3.10.14

Apesar da crise, Portugal foi o “cão que não ladrou” na Europa

Maria Lopes, in Público on-line

Na abertura da conferência “À procura da liberdade”, no CCB, o antigo líder da oposição canadiana disse que as convulsões económicas podem ser graves para a liberdade.

O Estrela de Prata era um cavalo campeão que desapareceu durante a noite, apesar de bem guardado por um cão, em vésperas de uma importante prova hípica. Chamado a investigar o caso, o detective Sherlock Holmes acabou por perceber que não houve qualquer barulho durante o roubo. Nem o cão ladrou. E não o fez porque o ladrão do cavalo era o dono de ambos os animais.

Foi citando a literatura policial que Michael Ignatieff, escritor canadiano, antigo líder do Partido Liberal do Canadá e da oposição na Câmara dos Comuns entre 2008 e 2011, e actual professor na Universidade de Harvard, apontou o dedo à audiência do grande auditório do CCB para dizer que durante a grave crise que a Europa atravessa desde 2008, “o cão que não ladrava é Portugal”. Ignatieff foi o orador da sessão de abertura da conferência À procura da liberdade, do terceiro encontro Presente no Futuro que a Fundação Francisco Manuel dos Santos organiza esta sexta-feira e sábado em Lisboa.

E Portugal não ladrou porquê? “Porque está integrado na União Europeia” – de onde veio parte do problema mas de onde veio também a solução. “Há um grande ressentimento por toda a Europa, incluindo na Alemanha, sobre a pouca natureza democrática das instituições europeias”, assinalou, mas os países não lutam contra isso.

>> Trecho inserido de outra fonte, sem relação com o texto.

/-- R173, R79: a cold reset gives every state its initial value, and a port that finds a raw carrier takes
a raw return at once (log 11: the carriers are operands, and the waiting commands stay; log 42: the count of warm
resets runs on). R172 with R27, R46, R51, R61, R79, R123, R153 and R164: what a warm reset drops and what it keeps.
Of the completion at the head of the queue, if it is its turn, the first 0 to 3 of the steps 1 to 3 of R155 have
been issued (R27, R156): how many is free (log 42). The slots' bytes, without meaning after it, stay (log 12); the
copies, without meaning, are empty (log 26); Hold-down ended, which the table of R123 does not list, stays (log 48); the
rewrite list is left empty (log 10) and the transmitter idle
(log 33). -/
def Obligations.ColdAndWarmReset : Prop :=
  (∀ (raw0 raw1 raw2 raw3 : Bool) (s : State), ∃ t, exec (.coldReset raw0 raw1 raw2 raw3) s = .next t ∧
     (∀ i : PortId, t.port i =
       if #v[raw0, raw1, raw2, raw3].get i then
         { PortRec.initial with filter := .returnPending, filterTimer := .running 0 200000 }
       else PortRec.initial) ∧
     t = { State.reset with pending := s.pending, resets := s.resets, ports := t.ports }) ∧
  (∀ s : State, ∃ t, exec .warmReset s = .next t ∧
     t.adapter = .halted ∧ t.event = (if s.adapter = .halted then 0 else 0x080) ∧
     t.interrupt = (t.event &&& s.eventMask != 0) ∧ t.faultCount = 0 ∧ t.loading = none ∧
     t.orphans = [] ∧ t.armFifo = [] ∧ t.sweepPending = false ∧ t.job = .none ∧ t.phase = .idle ∧
     t.queue = [] ∧ t.coalesced = 0 ∧ t.holdoff = .idle ∧ t.rewrites = [] ∧
     (∃ cut : List HostOut,
       t.outbound = s.outbound ++ cut ++ (if t.interrupt then [.interrupt] else []) ∧
       (s.queue = [] ∨ s.rewrites ≠ [] ∧ s.lastIssued = some .completion → cut = []) ∧
       ∀ c rest x r n, s.queue = c :: rest → s.ctx c = some x → x.result = some r → x.exch = some n →
         s.rewrites = [] ∨ s.lastIssued ≠ some .completion → ∃ k, k ≤ 3 ∧
           cut =
             (if 1 ≤ k then
               [.write (s.recordAddr n + 0x40)
                 (resultBytes { r with
                   flags := { r.flags with
                     truncated := r.flags.truncated || decide (x.replyCap < r.replyLen) } })]
             else []) ++
             (if 2 ≤ k ∧ min r.replyLen x.replyCap ≠ 0 then
               [.write x.replyAddr (s.slot c (min r.replyLen x.replyCap))]
             else []) ++
             (if k = 3 then [.write (s.recordAddr n) (leBytes 3 4)] else [])) ∧
     (∀ c, t.ctx c = none) ∧ (∀ n, t.stream n = {}) ∧
     (∀ u, t.target u = { reach := (s.target u).reach }) ∧
     (∀ p, t.path p =
       { s.path p with
         load := .notLoaded, contents := none, again := false, read := none, inflight := 0
         outstanding := none, replySeen := false, markA := .idle, markB := .idle, hold := .idle
         stability := .idle, drain := .idle }) ∧
     (∀ i, t.port i =
       { s.port i with
         lanes := Vector.replicate 8 [], laneMasks := Vector.replicate 8 false, chit2 := false
         chit3 := false, transmitter := none }) ∧
     t.pending = s.pending ∧ t.anchor = s.anchor ∧ t.eventMask = s.eventMask ∧
     t.faultAddress = s.faultAddress ∧ t.settings = s.settings ∧ t.issueNumber = s.issueNumber ∧
     t.clock = s.clock ∧ t.groups = s.groups ∧ t.idleArms = s.idleArms ∧ t.payload = s.payload)
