-- ==== Sys2Proof/Laws/State.lean ====
section
/-!
SUPPORT. What each update of the state leaves: one lemma per field per update, true by `rfl`, so that no
later proof unfolds a record update; and the entry lookups after an entry update.
-/

namespace Sys2Proof.Machine

/-! ### Contexts -/

@[simp] theorem State.setCtx_pending (c : CtxId) (x : Option Context) (s : State) :
    (s.setCtx c x).pending = s.pending := rfl

@[simp] theorem State.setCtx_anchor (c : CtxId) (x : Option Context) (s : State) :
    (s.setCtx c x).anchor = s.anchor := rfl

@[simp] theorem State.setCtx_event (c : CtxId) (x : Option Context) (s : State) :
    (s.setCtx c x).event = s.event := rfl

@[simp] theorem State.setCtx_eventMask (c : CtxId) (x : Option Context) (s : State) :
    (s.setCtx c x).eventMask = s.eventMask := rfl

@[simp] theorem State.setCtx_interrupt (c : CtxId) (x : Option Context) (s : State) :
    (s.setCtx c x).interrupt = s.interrupt := rfl

@[simp] theorem State.setCtx_faultAddress (c : CtxId) (x : Option Context) (s : State) :
    (s.setCtx c x).faultAddress = s.faultAddress := rfl

@[simp] theorem State.setCtx_faultCount (c : CtxId) (x : Option Context) (s : State) :
    (s.setCtx c x).faultCount = s.faultCount := rfl

@[simp] theorem State.setCtx_outbound (c : CtxId) (x : Option Context) (s : State) :
    (s.setCtx c x).outbound = s.outbound := rfl

@[simp] theorem State.setCtx_adapter (c : CtxId) (x : Option Context) (s : State) :
    (s.setCtx c x).adapter = s.adapter := rfl

@[simp] theorem State.setCtx_loading (c : CtxId) (x : Option Context) (s : State) :
    (s.setCtx c x).loading = s.loading := rfl

@[simp] theorem State.setCtx_orphans (c : CtxId) (x : Option Context) (s : State) :
    (s.setCtx c x).orphans = s.orphans := rfl

@[simp] theorem State.setCtx_resets (c : CtxId) (x : Option Context) (s : State) :
    (s.setCtx c x).resets = s.resets := rfl

@[simp] theorem State.setCtx_settings (c : CtxId) (x : Option Context) (s : State) :
    (s.setCtx c x).settings = s.settings := rfl

@[simp] theorem State.setCtx_issueNumber (c : CtxId) (x : Option Context) (s : State) :
    (s.setCtx c x).issueNumber = s.issueNumber := rfl

@[simp] theorem State.setCtx_armFifo (c : CtxId) (x : Option Context) (s : State) :
    (s.setCtx c x).armFifo = s.armFifo := rfl

@[simp] theorem State.setCtx_sweepPending (c : CtxId) (x : Option Context) (s : State) :
    (s.setCtx c x).sweepPending = s.sweepPending := rfl

@[simp] theorem State.setCtx_job (c : CtxId) (x : Option Context) (s : State) :
    (s.setCtx c x).job = s.job := rfl

@[simp] theorem State.setCtx_phase (c : CtxId) (x : Option Context) (s : State) :
    (s.setCtx c x).phase = s.phase := rfl

@[simp] theorem State.setCtx_payload (c : CtxId) (x : Option Context) (s : State) :
    (s.setCtx c x).payload = s.payload := rfl

@[simp] theorem State.setCtx_streams (c : CtxId) (x : Option Context) (s : State) :
    (s.setCtx c x).streams = s.streams := rfl

@[simp] theorem State.setCtx_targets (c : CtxId) (x : Option Context) (s : State) :
    (s.setCtx c x).targets = s.targets := rfl

@[simp] theorem State.setCtx_paths (c : CtxId) (x : Option Context) (s : State) :
    (s.setCtx c x).paths = s.paths := rfl
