-- ==== Sys2Proof/Laws/Quiet.lean ====
section
/-!
SUPPORT. `Quiet s t`: everything the inner operations of the Route Selector, the Context Store, the Health
Monitor and the Port Schedulers leave as it is, said once. It composes, so each operation has one lemma,
and an invariant of every step follows from it without unfolding the operations. `Calm` adds that no
decision was put off to the end of the step.
-/

namespace Sys2Proof.Machine

/-! ### Contexts -/

theorem ResultFlags.Kept.refl (f : ResultFlags) : f.Kept f :=
  ⟨id, id, id, id, id, id, id, id⟩

theorem ResultFlags.Kept.trans {f g h : ResultFlags} (a : f.Kept g) (b : g.Kept h) : f.Kept h :=
  ⟨b.1 ∘ a.1, b.2 ∘ a.2, b.3 ∘ a.3, b.4 ∘ a.4, b.5 ∘ a.5, b.6 ∘ a.6, b.7 ∘ a.7, b.8 ∘ a.8⟩

theorem AttemptState.later_self (a : AttemptState) : a ∈ a.later := by
  cases a <;> decide

theorem AttemptState.later_trans {a b c : AttemptState} (h : b ∈ a.later) (k : c ∈ b.later) :
    c ∈ a.later := by
  revert h k; cases a <;> cases b <;> cases c <;> decide

theorem AttemptState.later_sent {a b : AttemptState} (h : b ∈ a.later) (ha : a ≠ .queued) :
    b ≠ .queued := by
  revert h ha; cases a <;> cases b <;> decide

theorem Attempt.GoesOn.refl (a : Attempt) : a.GoesOn a :=
  ⟨rfl, rfl, rfl, rfl, rfl, rfl, a.state.later_self⟩

theorem Attempt.GoesOn.trans {a b c : Attempt} (h : a.GoesOn b) (k : b.GoesOn c) : a.GoesOn c :=
  ⟨k.1.trans h.1, k.2.trans h.2, k.3.trans h.3, k.4.trans h.4, k.5.trans h.5, k.6.trans h.6,
    AttemptState.later_trans h.7 k.7⟩

theorem Context.Kept.refl (x : Context) : x.Kept x :=
  ⟨rfl, rfl, rfl, rfl, rfl, rfl, rfl, rfl, rfl, rfl, id, .refl _, fun _ h => h,
    fun a h _ => ⟨a, h, .refl a⟩, fun _ => rfl, id⟩

theorem Context.Kept.trans {x y z : Context} (h : x.Kept y) (k : y.Kept z) : x.Kept z where
  exch := k.exch.trans h.exch
  kind := k.kind.trans h.kind
  stream := k.stream.trans h.stream
  level := k.level.trans h.level
  issue := k.issue.trans h.issue
  taken := k.taken.trans h.taken
  deadlineMs := k.deadlineMs.trans h.deadlineMs
  reqLen := k.reqLen.trans h.reqLen
  replyAddr := k.replyAddr.trans h.replyAddr
  replyCap := k.replyCap.trans h.replyCap
  abortMark := k.abortMark ∘ h.abortMark
  flags := h.flags.trans k.flags
  failed := fun p hp => k.failed p (h.failed p hp)
  attempts := fun a ha hq => by
    obtain ⟨b, hb, hab⟩ := h.attempts a ha hq
    obtain ⟨d, hd, hbd⟩ := k.attempts b hb (AttemptState.later_sent hab.state hq)
    exact ⟨d, hd, hab.trans hbd⟩
  closing := fun hx => by
    have hy := h.closing hx
    rw [hy] at k
    rw [k.closing hx]
  begun := k.begun ∘ h.begun

theorem CtxKept.refl (a : Option Context) : CtxKept a a := by
  cases a with
  | none => exact .inl ⟨rfl, rfl⟩
  | some x => exact .inr ⟨x, x, rfl, rfl, .refl x⟩

theorem CtxKept.trans {a b c : Option Context} (h : CtxKept a b) (k : CtxKept b c) : CtxKept a c := by
  rcases h with ⟨ha, hb⟩ | ⟨x, y, ha, hb, hxy⟩ <;> rcases k with ⟨kb, kc⟩ | ⟨u, v, kb, kc, huv⟩
  · exact .inl ⟨ha, kc⟩
  · rw [hb] at kb; cases kb
  · rw [hb] at kb; cases kb
  · rw [hb] at kb; cases kb; exact .inr ⟨x, v, ha, kc, hxy.trans huv⟩

/-! ### The relation -/

theorem SlotsKept.refl (s : State) : SlotsKept s s :=
  fun _ => .inl rfl

theorem SlotsKept.of_payload {s t : State} (h : t.payload = s.payload) : SlotsKept s t :=
  fun _ => .inl (by rw [h])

“A crise pode ser grave para a liberdade”, disse Ignatieff, lembrando que Portugal, Espanha e Grécia passaram, na sua história recente, por regimes ditatoriais, mas que, apesar das grandes dificuldades em que mergulharam nos últimos anos, não voltaram a ter regimes autoritários. Porque, felizmente, “a democracia liberal é resiliente e forte na Europa Central e do Sul”.

Sobre a Espanha, mergulhada nas últimas semanas na discussão sobre a vontade de autodeterminação – uma “forma de liberdade” - da Catalunha, Michael Ignatieff defende que Madrid e Barcelona devem chegar a acordo sobre um referendo constitucional para perguntar “querem sair? Sim ou não?”. “Seria ideal que os tribunais encontrassem na legislação espanhola uma forma de questionar as pessoas. Não se pode mantê-las assim.” Depois da consulta popular, “concede-se a liberdade por consentimento”, acrescentou.

A escolha “é difícil”, e admite que haja quem se sinta catalão e espanhol tal como na Escócia havia quem se sentisse simultaneamente escocês e britânico. Canadiano, Ignatieff lembrou o caso do Quebeque e realçou que no seu país também se pode sentir alguma fricção de separatismo. “Eu gosto que os países se mantenham unidos.”

O assunto – seja em Espanha ou noutro país -, tem que ser gerido com cuidado, porque a “autodeterminação de uma minoria pode ameaçar a liberdade de uma maioria” e pode levar a uma secessão unilateral “que é receita para a guerra civil”, avisou o canadiano.